● **Your assignment**: List each line of the data that holds the string "refused", please.

● **Exercise materials**:
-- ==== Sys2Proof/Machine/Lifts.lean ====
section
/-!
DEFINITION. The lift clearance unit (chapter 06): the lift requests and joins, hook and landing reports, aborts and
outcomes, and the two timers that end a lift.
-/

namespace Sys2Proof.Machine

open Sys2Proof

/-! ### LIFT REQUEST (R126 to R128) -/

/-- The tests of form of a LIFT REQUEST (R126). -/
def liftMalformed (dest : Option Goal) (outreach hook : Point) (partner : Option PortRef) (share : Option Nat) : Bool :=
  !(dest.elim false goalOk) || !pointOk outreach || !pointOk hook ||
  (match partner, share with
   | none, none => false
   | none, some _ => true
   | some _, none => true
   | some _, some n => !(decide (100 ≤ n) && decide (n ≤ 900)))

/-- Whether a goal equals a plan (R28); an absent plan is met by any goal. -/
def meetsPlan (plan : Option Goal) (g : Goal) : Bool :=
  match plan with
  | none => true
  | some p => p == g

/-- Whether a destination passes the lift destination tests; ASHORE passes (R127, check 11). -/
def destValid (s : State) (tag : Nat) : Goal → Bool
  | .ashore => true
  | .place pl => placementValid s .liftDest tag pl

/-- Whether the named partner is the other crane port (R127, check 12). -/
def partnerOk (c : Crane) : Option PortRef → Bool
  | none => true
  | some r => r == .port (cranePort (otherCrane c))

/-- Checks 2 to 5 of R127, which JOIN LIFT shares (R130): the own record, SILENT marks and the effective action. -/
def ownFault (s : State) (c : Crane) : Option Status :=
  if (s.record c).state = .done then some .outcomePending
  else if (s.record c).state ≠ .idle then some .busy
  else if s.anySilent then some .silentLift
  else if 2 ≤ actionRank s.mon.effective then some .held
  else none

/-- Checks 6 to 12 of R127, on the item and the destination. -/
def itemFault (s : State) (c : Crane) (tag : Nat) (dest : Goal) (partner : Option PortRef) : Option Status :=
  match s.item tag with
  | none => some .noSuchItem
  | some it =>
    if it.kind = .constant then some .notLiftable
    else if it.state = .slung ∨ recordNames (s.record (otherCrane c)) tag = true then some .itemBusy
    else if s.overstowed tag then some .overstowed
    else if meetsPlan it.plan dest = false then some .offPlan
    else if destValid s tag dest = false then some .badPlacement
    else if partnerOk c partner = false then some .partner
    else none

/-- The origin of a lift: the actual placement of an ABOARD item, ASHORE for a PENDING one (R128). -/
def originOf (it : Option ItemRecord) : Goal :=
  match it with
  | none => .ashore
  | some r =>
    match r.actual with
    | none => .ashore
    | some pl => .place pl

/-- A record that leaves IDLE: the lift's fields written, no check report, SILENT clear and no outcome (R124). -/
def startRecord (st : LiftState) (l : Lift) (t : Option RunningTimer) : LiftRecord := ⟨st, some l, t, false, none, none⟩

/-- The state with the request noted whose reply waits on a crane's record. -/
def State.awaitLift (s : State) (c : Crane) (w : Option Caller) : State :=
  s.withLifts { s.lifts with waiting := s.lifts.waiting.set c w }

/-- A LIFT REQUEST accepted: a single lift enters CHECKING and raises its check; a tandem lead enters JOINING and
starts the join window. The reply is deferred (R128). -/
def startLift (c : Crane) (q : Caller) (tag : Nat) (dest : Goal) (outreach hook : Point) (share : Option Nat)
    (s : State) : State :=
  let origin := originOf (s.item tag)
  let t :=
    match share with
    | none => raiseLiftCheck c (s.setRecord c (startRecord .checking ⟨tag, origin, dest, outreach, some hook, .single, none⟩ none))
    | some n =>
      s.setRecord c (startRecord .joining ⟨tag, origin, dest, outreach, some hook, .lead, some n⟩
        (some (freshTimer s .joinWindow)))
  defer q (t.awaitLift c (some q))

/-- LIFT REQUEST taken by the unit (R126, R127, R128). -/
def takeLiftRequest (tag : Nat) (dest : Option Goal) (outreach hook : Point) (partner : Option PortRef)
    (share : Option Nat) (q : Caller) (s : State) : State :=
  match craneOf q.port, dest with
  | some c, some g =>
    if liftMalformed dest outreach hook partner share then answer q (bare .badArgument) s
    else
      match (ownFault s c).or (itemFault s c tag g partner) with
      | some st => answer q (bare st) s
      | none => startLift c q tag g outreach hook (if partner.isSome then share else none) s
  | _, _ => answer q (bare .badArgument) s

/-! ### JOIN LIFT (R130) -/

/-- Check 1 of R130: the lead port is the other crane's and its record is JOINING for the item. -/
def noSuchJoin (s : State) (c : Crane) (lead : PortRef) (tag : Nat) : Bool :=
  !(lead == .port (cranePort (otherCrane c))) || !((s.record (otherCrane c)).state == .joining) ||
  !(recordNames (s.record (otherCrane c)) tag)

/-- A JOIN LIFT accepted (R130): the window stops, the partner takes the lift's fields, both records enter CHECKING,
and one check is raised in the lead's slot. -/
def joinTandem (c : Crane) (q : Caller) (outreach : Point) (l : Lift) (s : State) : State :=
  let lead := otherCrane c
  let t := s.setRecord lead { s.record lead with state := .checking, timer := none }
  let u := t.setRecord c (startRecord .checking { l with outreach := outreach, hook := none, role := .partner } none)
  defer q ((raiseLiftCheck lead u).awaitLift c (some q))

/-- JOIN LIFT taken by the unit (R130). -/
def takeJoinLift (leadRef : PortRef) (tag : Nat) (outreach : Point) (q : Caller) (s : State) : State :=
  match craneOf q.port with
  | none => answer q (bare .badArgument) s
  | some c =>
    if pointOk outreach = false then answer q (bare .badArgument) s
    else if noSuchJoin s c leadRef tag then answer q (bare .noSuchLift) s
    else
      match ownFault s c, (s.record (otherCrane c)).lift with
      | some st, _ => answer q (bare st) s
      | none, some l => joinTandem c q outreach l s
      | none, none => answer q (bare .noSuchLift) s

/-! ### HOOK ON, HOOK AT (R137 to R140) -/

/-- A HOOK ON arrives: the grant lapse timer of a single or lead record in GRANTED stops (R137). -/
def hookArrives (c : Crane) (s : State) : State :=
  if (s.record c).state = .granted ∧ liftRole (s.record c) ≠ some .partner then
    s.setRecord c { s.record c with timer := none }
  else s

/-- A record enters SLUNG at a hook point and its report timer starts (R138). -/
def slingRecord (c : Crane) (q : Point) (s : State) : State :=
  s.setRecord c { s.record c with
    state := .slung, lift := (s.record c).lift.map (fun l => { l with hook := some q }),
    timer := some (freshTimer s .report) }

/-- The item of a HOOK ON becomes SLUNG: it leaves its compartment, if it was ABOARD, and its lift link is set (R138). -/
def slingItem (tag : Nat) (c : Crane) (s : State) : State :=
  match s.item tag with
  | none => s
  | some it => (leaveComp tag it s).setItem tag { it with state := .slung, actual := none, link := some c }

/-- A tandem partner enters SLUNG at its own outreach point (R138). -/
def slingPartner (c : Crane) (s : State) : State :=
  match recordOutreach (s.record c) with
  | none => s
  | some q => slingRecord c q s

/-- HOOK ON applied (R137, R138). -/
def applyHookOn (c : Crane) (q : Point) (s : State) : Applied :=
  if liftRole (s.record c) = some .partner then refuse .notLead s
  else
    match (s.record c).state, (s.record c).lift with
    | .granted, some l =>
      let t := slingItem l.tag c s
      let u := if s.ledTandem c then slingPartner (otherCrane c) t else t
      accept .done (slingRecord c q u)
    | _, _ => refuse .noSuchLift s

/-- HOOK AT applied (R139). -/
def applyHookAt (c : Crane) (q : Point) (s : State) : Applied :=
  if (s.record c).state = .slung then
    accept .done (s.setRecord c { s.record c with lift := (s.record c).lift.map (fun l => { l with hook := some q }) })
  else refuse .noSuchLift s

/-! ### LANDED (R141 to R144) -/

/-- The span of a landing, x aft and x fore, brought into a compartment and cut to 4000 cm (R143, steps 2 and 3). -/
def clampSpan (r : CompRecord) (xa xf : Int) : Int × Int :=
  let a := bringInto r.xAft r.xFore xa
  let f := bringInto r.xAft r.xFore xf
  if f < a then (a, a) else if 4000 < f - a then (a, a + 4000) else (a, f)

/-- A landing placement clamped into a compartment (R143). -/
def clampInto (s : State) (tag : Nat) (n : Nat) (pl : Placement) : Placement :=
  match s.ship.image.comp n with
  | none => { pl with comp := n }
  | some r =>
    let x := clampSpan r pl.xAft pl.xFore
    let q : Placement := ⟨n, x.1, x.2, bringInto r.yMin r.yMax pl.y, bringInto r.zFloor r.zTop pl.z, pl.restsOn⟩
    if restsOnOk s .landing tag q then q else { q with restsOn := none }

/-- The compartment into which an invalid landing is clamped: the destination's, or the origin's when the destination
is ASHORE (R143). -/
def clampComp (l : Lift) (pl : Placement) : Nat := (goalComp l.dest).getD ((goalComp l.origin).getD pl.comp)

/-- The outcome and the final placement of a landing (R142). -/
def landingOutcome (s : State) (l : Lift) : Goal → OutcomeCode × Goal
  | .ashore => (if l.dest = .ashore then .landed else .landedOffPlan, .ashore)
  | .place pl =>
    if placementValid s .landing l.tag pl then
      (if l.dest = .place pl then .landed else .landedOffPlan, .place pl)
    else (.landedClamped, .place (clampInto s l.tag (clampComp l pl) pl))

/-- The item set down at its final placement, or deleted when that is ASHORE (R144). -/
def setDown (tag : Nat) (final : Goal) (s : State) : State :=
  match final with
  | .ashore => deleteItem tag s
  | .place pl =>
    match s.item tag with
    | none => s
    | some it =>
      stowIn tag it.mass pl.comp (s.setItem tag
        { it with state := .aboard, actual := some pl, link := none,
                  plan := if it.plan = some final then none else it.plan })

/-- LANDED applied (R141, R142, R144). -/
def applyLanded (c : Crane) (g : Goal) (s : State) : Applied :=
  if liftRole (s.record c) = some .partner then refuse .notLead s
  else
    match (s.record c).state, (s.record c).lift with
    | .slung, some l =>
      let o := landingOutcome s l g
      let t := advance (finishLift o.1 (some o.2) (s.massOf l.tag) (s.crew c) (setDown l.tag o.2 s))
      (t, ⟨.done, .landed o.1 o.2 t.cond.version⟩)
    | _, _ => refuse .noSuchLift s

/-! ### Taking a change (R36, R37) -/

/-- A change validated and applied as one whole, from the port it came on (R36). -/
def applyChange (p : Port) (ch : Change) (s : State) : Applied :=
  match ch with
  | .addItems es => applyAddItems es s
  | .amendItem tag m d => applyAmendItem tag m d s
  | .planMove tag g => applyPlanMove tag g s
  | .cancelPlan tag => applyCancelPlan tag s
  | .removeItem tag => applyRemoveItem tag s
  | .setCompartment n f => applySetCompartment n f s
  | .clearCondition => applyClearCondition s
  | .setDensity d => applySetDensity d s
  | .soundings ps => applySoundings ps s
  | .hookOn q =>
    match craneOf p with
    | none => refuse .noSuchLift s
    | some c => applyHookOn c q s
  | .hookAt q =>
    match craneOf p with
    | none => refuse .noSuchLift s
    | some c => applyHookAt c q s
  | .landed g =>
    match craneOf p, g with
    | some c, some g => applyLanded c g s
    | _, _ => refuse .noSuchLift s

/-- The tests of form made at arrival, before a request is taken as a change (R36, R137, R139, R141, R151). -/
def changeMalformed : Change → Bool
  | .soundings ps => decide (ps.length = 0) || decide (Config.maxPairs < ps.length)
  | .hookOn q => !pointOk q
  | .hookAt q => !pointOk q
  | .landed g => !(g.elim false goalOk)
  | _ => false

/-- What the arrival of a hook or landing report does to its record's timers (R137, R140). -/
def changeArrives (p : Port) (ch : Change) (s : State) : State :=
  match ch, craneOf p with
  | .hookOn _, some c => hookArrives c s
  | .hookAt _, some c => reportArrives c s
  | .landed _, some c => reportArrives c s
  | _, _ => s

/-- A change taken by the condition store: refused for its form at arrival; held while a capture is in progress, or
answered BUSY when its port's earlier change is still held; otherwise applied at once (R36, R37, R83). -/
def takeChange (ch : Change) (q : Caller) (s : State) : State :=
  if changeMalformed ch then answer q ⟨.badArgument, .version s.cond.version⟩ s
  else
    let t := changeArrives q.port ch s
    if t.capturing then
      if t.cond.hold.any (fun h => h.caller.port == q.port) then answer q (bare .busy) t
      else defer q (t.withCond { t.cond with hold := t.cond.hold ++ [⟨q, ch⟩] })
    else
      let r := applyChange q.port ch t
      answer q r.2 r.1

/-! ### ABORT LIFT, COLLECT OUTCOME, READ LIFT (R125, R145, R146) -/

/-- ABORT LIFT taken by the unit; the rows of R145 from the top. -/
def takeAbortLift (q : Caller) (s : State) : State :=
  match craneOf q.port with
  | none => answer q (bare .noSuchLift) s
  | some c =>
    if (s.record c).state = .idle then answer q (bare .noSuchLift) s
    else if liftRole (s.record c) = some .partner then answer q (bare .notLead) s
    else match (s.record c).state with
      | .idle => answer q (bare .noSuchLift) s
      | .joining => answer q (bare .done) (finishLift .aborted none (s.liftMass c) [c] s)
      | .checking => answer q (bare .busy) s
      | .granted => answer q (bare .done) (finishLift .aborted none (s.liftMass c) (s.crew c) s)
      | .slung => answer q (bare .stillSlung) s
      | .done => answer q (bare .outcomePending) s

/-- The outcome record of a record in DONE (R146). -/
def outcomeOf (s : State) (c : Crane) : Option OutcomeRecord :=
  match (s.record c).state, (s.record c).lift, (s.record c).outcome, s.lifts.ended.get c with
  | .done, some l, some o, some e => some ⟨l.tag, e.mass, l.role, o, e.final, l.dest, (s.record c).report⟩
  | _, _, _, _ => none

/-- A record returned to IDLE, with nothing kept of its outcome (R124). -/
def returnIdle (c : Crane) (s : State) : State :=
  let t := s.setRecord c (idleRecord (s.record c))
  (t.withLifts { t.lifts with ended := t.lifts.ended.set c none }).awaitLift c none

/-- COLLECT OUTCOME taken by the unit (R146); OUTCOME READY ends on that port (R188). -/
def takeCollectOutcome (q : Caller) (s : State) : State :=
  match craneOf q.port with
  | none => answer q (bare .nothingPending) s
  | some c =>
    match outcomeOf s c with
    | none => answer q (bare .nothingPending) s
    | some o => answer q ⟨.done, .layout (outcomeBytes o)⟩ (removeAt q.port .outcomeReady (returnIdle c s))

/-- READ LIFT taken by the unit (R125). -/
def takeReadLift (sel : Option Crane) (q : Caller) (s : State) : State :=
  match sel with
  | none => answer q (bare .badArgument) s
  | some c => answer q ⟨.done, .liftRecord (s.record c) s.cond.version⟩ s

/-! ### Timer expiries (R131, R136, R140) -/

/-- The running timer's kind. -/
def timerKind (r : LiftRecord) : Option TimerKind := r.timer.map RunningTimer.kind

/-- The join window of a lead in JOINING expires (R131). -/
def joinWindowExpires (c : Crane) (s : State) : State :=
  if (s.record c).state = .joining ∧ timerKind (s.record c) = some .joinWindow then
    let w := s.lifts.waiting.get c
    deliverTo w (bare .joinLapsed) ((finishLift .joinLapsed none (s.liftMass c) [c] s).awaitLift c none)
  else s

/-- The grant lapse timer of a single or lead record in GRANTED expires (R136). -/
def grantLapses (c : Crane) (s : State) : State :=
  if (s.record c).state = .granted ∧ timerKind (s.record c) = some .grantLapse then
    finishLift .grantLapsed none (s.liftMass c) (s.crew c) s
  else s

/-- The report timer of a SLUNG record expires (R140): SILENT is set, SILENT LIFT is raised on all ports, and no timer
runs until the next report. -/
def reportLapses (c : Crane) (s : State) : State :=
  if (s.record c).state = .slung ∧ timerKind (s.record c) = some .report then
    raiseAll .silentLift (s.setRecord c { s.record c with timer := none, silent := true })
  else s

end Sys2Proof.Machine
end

* * *

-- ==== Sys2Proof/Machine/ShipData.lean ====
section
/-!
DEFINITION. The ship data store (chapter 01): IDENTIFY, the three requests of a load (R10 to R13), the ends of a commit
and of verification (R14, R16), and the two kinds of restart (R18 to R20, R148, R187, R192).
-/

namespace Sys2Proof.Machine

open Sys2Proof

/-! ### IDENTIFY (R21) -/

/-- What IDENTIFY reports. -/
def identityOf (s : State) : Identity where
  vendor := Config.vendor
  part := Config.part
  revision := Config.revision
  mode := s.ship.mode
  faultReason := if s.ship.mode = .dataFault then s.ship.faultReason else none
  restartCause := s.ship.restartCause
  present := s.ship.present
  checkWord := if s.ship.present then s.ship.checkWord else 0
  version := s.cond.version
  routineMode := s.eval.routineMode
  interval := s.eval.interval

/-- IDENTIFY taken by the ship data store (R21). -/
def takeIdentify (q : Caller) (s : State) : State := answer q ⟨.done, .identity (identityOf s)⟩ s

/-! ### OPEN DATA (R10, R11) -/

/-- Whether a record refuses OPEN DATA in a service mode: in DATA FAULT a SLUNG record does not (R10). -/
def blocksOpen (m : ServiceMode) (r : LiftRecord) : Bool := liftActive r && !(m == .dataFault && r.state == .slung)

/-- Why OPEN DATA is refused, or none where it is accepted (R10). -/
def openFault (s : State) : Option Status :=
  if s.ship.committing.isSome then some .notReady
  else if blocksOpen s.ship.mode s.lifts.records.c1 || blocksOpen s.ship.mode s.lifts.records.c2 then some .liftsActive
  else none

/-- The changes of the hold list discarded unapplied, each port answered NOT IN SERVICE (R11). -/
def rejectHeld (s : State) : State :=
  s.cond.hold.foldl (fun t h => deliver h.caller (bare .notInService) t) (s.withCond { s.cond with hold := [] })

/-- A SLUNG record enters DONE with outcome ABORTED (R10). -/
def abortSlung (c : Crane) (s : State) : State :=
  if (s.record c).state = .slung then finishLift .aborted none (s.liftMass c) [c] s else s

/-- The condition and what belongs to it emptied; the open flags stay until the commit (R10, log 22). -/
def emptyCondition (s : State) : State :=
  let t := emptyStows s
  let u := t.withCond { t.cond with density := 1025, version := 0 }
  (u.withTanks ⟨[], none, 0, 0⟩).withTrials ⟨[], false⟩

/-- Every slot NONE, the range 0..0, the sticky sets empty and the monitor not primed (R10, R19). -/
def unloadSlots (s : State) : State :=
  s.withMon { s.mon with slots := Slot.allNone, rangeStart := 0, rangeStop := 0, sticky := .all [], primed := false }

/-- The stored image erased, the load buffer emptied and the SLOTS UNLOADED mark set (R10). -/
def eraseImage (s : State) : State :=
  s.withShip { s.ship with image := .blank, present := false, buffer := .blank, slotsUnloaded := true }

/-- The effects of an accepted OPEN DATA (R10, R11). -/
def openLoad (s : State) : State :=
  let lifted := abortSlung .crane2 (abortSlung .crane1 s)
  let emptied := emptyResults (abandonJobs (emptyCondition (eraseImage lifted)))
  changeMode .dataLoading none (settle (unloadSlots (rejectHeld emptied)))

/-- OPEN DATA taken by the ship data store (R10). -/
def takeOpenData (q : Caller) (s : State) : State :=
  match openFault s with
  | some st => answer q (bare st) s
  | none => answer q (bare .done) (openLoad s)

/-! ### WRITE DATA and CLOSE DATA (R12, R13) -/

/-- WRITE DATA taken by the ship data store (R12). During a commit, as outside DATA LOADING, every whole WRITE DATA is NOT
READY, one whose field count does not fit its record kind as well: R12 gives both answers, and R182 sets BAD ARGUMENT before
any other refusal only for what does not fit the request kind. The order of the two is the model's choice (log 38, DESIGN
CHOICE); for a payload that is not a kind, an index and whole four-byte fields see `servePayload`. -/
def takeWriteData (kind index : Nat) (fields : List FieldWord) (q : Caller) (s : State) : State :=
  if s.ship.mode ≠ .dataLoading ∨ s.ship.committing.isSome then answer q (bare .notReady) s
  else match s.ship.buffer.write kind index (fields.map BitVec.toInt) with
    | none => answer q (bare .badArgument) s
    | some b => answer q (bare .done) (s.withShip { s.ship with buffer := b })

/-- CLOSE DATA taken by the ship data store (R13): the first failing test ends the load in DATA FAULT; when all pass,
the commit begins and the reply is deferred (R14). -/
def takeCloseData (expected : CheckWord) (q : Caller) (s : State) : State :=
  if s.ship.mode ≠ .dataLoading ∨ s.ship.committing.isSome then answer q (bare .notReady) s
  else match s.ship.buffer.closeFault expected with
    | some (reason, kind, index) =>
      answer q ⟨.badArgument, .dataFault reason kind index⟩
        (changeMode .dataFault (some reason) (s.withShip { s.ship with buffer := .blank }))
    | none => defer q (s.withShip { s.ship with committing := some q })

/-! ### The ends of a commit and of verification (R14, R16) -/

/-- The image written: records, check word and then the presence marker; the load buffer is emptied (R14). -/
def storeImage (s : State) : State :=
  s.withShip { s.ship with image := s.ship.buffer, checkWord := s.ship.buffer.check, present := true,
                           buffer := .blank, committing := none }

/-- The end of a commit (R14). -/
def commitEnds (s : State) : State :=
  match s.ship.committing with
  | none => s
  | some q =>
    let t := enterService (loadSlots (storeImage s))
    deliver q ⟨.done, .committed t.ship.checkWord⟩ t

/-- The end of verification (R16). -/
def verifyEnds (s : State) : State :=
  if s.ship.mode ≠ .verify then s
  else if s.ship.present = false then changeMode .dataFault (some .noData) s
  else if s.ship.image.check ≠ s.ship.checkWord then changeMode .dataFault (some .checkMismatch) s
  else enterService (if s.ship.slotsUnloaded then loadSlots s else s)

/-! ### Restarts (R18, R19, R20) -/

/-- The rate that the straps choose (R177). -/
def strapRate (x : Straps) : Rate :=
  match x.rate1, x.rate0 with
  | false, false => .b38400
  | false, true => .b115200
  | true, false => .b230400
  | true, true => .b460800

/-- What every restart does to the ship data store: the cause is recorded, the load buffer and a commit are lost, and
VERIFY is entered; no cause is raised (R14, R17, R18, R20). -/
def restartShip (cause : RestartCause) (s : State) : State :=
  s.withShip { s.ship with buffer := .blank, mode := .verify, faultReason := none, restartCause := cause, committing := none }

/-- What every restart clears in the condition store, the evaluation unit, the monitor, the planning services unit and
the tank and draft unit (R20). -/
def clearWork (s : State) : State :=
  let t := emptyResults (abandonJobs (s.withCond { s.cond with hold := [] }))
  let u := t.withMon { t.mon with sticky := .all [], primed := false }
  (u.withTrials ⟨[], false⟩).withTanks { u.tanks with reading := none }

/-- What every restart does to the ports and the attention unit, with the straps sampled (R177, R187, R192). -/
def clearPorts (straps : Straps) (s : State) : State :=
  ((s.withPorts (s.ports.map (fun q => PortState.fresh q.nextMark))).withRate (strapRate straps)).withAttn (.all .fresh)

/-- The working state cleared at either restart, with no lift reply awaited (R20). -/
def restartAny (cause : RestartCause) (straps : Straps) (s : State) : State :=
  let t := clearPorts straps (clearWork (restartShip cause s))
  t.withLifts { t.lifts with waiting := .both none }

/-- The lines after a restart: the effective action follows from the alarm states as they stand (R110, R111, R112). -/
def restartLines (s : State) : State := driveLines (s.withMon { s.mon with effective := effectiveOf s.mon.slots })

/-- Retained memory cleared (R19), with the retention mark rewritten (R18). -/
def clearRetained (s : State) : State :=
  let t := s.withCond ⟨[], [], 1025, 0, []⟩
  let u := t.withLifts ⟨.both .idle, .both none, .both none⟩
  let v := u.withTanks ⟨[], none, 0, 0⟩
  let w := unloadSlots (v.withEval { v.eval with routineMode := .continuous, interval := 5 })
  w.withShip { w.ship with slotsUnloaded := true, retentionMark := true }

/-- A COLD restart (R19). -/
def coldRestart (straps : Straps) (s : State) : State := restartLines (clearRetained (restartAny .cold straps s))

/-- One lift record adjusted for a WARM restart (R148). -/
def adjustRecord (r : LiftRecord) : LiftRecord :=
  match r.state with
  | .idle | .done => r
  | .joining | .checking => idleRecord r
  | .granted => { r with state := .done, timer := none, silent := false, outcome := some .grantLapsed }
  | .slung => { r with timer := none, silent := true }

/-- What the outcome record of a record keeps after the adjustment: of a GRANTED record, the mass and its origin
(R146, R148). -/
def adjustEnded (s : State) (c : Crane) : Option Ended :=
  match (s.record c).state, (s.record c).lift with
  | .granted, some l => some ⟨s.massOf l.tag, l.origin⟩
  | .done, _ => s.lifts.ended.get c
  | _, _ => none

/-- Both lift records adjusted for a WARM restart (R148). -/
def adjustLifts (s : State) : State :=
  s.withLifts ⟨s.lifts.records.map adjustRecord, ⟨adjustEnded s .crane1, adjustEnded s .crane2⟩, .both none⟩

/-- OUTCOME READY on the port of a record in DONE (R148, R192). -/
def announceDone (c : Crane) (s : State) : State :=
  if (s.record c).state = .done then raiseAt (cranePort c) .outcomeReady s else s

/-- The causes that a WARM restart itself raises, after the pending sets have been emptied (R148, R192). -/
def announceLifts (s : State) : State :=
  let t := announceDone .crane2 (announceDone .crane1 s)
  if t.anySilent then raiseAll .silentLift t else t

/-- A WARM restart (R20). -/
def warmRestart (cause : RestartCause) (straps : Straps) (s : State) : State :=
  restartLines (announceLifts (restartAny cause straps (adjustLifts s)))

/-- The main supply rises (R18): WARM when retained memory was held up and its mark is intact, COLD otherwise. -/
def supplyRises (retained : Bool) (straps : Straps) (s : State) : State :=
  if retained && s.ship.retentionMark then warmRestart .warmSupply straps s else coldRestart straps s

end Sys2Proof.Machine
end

● **Written answer**:
/-- A change taken by the condition store: refused for its form at arrival; held while a capture is in progress, or
/-- Why OPEN DATA is refused, or none where it is accepted (R10). -/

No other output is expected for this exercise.